Where the line containing "data or control" appears in the records below, begin there and write out each line exactly until the last one, and nothing more.

========

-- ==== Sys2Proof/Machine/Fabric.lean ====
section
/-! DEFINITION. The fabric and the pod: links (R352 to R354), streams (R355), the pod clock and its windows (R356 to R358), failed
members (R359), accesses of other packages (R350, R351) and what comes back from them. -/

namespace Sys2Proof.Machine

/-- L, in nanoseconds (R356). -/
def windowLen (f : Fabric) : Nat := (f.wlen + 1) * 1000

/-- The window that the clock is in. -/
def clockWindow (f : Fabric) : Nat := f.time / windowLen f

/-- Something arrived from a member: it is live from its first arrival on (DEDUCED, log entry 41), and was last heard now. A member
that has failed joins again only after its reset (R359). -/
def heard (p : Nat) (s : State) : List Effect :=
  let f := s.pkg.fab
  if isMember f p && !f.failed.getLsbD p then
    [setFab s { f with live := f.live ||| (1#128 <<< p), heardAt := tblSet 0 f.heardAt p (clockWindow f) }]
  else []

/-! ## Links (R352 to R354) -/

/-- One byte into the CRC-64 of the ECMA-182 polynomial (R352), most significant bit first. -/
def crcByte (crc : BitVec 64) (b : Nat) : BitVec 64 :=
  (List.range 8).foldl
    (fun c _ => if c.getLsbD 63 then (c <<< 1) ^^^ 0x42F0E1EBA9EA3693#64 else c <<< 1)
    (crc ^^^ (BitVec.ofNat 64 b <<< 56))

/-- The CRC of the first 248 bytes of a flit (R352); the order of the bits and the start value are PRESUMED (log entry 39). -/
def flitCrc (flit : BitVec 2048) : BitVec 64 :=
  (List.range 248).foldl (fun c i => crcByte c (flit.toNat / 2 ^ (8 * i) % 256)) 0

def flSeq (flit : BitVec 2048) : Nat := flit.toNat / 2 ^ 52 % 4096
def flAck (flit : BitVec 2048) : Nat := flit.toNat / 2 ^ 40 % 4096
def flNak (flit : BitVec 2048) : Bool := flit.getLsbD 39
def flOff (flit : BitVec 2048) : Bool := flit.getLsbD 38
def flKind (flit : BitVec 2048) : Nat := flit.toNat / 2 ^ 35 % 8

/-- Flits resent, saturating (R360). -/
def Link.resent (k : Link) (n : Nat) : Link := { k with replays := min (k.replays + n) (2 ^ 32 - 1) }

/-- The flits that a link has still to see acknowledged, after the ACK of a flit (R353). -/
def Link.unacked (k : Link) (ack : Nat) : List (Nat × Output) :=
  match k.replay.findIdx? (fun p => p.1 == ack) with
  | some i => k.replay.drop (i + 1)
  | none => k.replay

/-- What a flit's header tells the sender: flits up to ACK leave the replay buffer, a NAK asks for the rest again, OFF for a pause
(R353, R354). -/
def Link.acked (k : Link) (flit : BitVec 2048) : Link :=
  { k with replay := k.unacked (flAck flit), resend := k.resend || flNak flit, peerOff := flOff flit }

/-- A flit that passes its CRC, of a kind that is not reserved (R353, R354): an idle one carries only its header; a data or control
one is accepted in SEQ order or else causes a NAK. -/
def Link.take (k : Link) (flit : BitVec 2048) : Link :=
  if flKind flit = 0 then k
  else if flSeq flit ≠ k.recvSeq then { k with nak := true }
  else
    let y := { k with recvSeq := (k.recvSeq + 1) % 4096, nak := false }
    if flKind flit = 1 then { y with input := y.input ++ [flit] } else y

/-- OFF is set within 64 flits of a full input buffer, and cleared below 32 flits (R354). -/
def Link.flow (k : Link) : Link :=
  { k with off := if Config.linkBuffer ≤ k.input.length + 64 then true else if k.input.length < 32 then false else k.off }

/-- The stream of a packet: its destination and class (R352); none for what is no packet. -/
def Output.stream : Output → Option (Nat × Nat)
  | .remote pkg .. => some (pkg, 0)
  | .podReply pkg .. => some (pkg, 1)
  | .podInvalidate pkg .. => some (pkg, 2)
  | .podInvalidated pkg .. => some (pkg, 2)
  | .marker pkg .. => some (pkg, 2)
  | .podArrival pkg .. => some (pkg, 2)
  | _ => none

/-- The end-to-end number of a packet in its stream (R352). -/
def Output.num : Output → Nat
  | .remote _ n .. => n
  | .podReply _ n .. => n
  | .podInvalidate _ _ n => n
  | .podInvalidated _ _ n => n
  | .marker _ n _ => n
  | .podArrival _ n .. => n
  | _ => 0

========

• _Exercise output_:
/-- A flit that passes its CRC, of a kind that is not reserved (R353, R354): an idle one carries only its header; a data or control
one is accepted in SEQ order or else causes a NAK. -/
def Link.take (k : Link) (flit : BitVec 2048) : Link :=
  if flKind flit = 0 then k
  else if flSeq flit ≠ k.recvSeq then { k with nak := true }
  else
    let y := { k with recvSeq := (k.recvSeq + 1) % 4096, nak := false }
    if flKind flit = 1 then { y with input := y.input ++ [flit] } else y

/-- OFF is set within 64 flits of a full input buffer, and cleared below 32 flits (R354). -/
def Link.flow (k : Link) : Link :=
  { k with off := if Config.linkBuffer ≤ k.input.length + 64 then true else if k.input.length < 32 then false else k.off }

/-- The stream of a packet: its destination and class (R352); none for what is no packet. -/
def Output.stream : Output → Option (Nat × Nat)
  | .remote pkg .. => some (pkg, 0)
  | .podReply pkg .. => some (pkg, 1)
  | .podInvalidate pkg .. => some (pkg, 2)
  | .podInvalidated pkg .. => some (pkg, 2)
  | .marker pkg .. => some (pkg, 2)
  | .podArrival pkg .. => some (pkg, 2)
  | _ => none

/-- The end-to-end number of a packet in its stream (R352). -/
def Output.num : Output → Nat
  | .remote _ n .. => n
  | .podReply _ n .. => n
  | .podInvalidate _ _ n => n
  | .podInvalidated _ _ n => n
  | .marker _ n _ => n
  | .podArrival _ n .. => n
  | _ => 0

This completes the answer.